Optimized mass parameters and MRM transitions for albendazole, albendazole sulfoxide and their internal standards.

Analytes	Quadrupole 1 mass (amu)	Quadrupole 2 mass (amu)	Dwell time (ms)	Declustering potential (V)	Entrance potential (V)	Collision energy (eV)	Collision cell exit potential (V)
Albendazole	266.1	234.1	200	70.00	10.00	27.00	16.00
Albendazole sulfoxide	282.1	240.0	200	85.00	10.00	18.00	17.00
Albendazole-d3	269.1	234.1	200	70.00	10.00	27.00	16.00
Albendazole sulfoxide-d5	287.1	241.1	200	80.00	10.00	18.00	15.00

Calibration standards and quality control samples

Stock solutions of ABZ (0.2 mg/mL) and ABZSO (1.0 mg/mL) were prepared by dissolving accurately weighed amounts in methanol. Calibration standards (CSs) and quality control (QC) samples were made by spiking blank plasma with appropriate volumes of working solutions prepared from intermediate stock solutions for both the analytes. The final CS concentrations were 0.200, 0.400, 1.20, 5.00, 10.00, 20.0, 30.0, 42.5 and 50.0 ng/mL for ABZ; 3.00, 6.00, 18.0, 60.0, 120, 240, 360, 510 and 600 ng/mL for ABZSO, respectively. The QC samples were prepared at five levels, i.e., 0.200/3.00 ng/mL (lower limit of quantification quality control (LLOQ QC)), 0.600/9.00 ng/mL (low quality control (LQC)), 6.50/78.0 ng/mL (medium quality control-1 (MQC-1)) , 16.0/192 ng/mL (medium quality control-2 (MQC-2)) and 40.0/480 ng/mL (high quality control (HQC)) for ABZ/ABZSO, respectively.

Separate stock solutions (20.0 µg/mL for ABZ-d3 and 100.0 µg/mL for ABZSO-d5) of ISs were prepared by dissolving accurately weighed amounts in methanol.
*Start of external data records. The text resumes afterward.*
-- ==== Sys2Proof/Machine/WalkupCommands.lean ====
section
/-! DEFINITION. The commands of the Walk-up Authorisation Unit (Chapter 8): TAKE AUTH REQUEST and AUTH
RESULT. -/

namespace Sys2Proof.Machine

/-! ### TAKE AUTH REQUEST (R169) -/

/-- The record with its request TAKEN. -/
def Account.asTaken (a : Account) : Account :=
  { a with walkup := a.walkup.map fun w => { w with requestState := some .taken } }

/-- The results of TAKE AUTH REQUEST for a record (R169): reference, station, token, requested amount,
account number, time left. -/
def Account.requestBytes (a : Account) : List Byte :=
  count 2 (absentAs0 a.walkup Walkup.authRef) ++ count 1 (absentAs0 a.walkup fun w => w.station.val) ++
    tokenBytes (a.tokens.head?.getD 0#64) ++ beCents (absentAs0 a.walkup Walkup.requested) ++
    count 2 a.number ++ count 4 (timerLeftMs (a.walkup.bind Walkup.authTimer))

/-- TAKE AUTH REQUEST's work (R169). -/
def takeAuthRequestWork (s : State) : State × Response :=
  match s.wau.waiting with
  | [] => unchanged (bare .notFound) s
  | n :: rest =>
    ((s.setWalkupUnit { s.wau with waiting := rest }).modifyAccount n Account.asTaken,
      answer .ok (((s.account n).map Account.requestBytes).getD []))

/-- TAKE AUTH REQUEST. -/
def execTakeAuthRequest (s : State) : Host.Outcome State Fault Refusal :=
  s.hostCommand .takeAuthRequest takeAuthRequestWork

/-! ### AUTH RESULT (R170 to R172) -/

/-- A result as AUTH RESULT gives it: declined, or approved with a grant. -/
inductive AuthOutcome where
  | declined
  | approved (grant : Nat)
deriving DecidableEq, Repr

/-- The outcome that the arguments name; `none` is malformed (R170 check 1; log 19). -/
def authOutcome (reference outcome : Nat) (granted : Option Int) : Option AuthOutcome :=
  match outcome, granted with
  | 0, some g =>
    if reference ≠ 0 ∧ 0 ≤ g ∧ g ≤ Config.grantTop then some (.approved g.toNat) else none
  | 1, _ => if reference ≠ 0 then some .declined else none
  | _, _ => none

/-- The TAKEN PENDING record with this reference, with its walk-up fields (R170 check 2). -/
def State.takenRecord (s : State) (reference : Nat) : Option (Account × Walkup) :=
  match s.accounts.find? fun a => a.pendsWith reference with
  | none => none
  | some a =>
    match a.walkup with
    | none => none
    | some w => if w.requestState = some .taken then some (a, w) else none

/-- A DECLINED result applied (R171). -/
def State.declineResult (s : State) (a : Account) (w : Walkup) : State × Response :=
  (s.endWalkup a w.station .declined, answer .ok (count 1 w.station.val))

/-- An approval that opens no job (R171): the record removed, the grant reported. -/
def State.unusedResult (s : State) (a : Account) (w : Walkup) (grant : Nat) : State × Response :=
  (s.endWalkup a w.station .declined, answer .approvedUnused (count 1 w.station.val ++ beCents grant))

/-- An APPROVED result applied (R172): `given` is the amount supplied. -/
def State.approveResult (s : State) (a : Account) (w : Walkup) (given : Nat) : State × Response :=
  let grant := min given w.requested
  let b := a.withGrant grant
  let s1 := s.modifyAccount a.number fun x => x.withGrant grant
  if !(s1.tariffOf w.station).isDefined then s1.unusedResult b w grant
  else
    match s1.openingCheck w.station b true with
    | some _ => s1.unusedResult b w grant
    | none =>
      (s1.openWalkup w.station b,
        answer (if w.requested < given then .clamped else .ok)
          (count 1 w.station.val ++ count 2 a.number ++ beCents (s1.openingHold w.station b)))

/-- AUTH RESULT's work (R170). -/
def authResultWork (reference outcome : Nat) (granted : Option Int) (s : State) : State × Response :=
  match authOutcome reference outcome granted with
  | none => unchanged (bare .invalid) s
  | some result =>
    match s.takenRecord reference with
    | none => unchanged (bare .noRequest) s
    | some (a, w) =>
      match result with
      | .declined => s.declineResult a w
      | .approved grant => s.approveResult a w grant

/-- AUTH RESULT. -/
def execAuthResult (reference outcome : Nat) (granted : Option Int) (s : State) :
    Host.Outcome State Fault Refusal :=
  s.hostCommand (.authResult reference outcome granted) (authResultWork reference outcome granted)

end Sys2Proof.Machine
end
Their combined working solution (ABZ-d3: 10.00 ng/mL and ABZSO-d5: 500 ng/mL) was prepared from their stock solutions in methanol:water (60:40, v/v). Standard stock and working solutions used for spiking were stored at 2–8 °C until use, while CSs and QC samples in plasma were kept at −70 °C.

Extraction procedure

Prior to extraction, all frozen subject samples, CSs and QC samples were thawed and allowed to equilibrate at room temperature. An aliquot of 100 µL of spiked plasma sample/ subject sample was fortified with 25 µL of combined working solution of ISs and vortexed for 10 s. Further, 100 µL of 2 mM AA solution in water was added, vortexed for another 60 s and centrifuged at 13148 g for 5 min at 10 °C. Extraction of analytes and ISs was performed on Phenomenex Strata™-X (30 mg/mL) cartridges which were pre-treated sequentially with 1.0 mL of methanol (MeOH) and 1.0 mL of water. The plasma matrix was drained from the cartridges by applying positive nitrogen pressure. The cartridges were washed twice with 1.0 mL of 10% (v/v) MeOH in water, and the analytes and ISs were eluted with 1 mL of mobile phase. The samples were briefly vortexed and 2 µL of the eluent was used for injection into the chromatographic system.

Validation procedures

The validation of the method was in accordance with the United States Food and Drug Administration (USFDA) guidelines [25] and was performed as discussed in our previous report [26]. The detailed procedures and their acceptance criteria are briefed in Supplementary material.

Bioequivalence study and incurred sample reanalysis (ISR)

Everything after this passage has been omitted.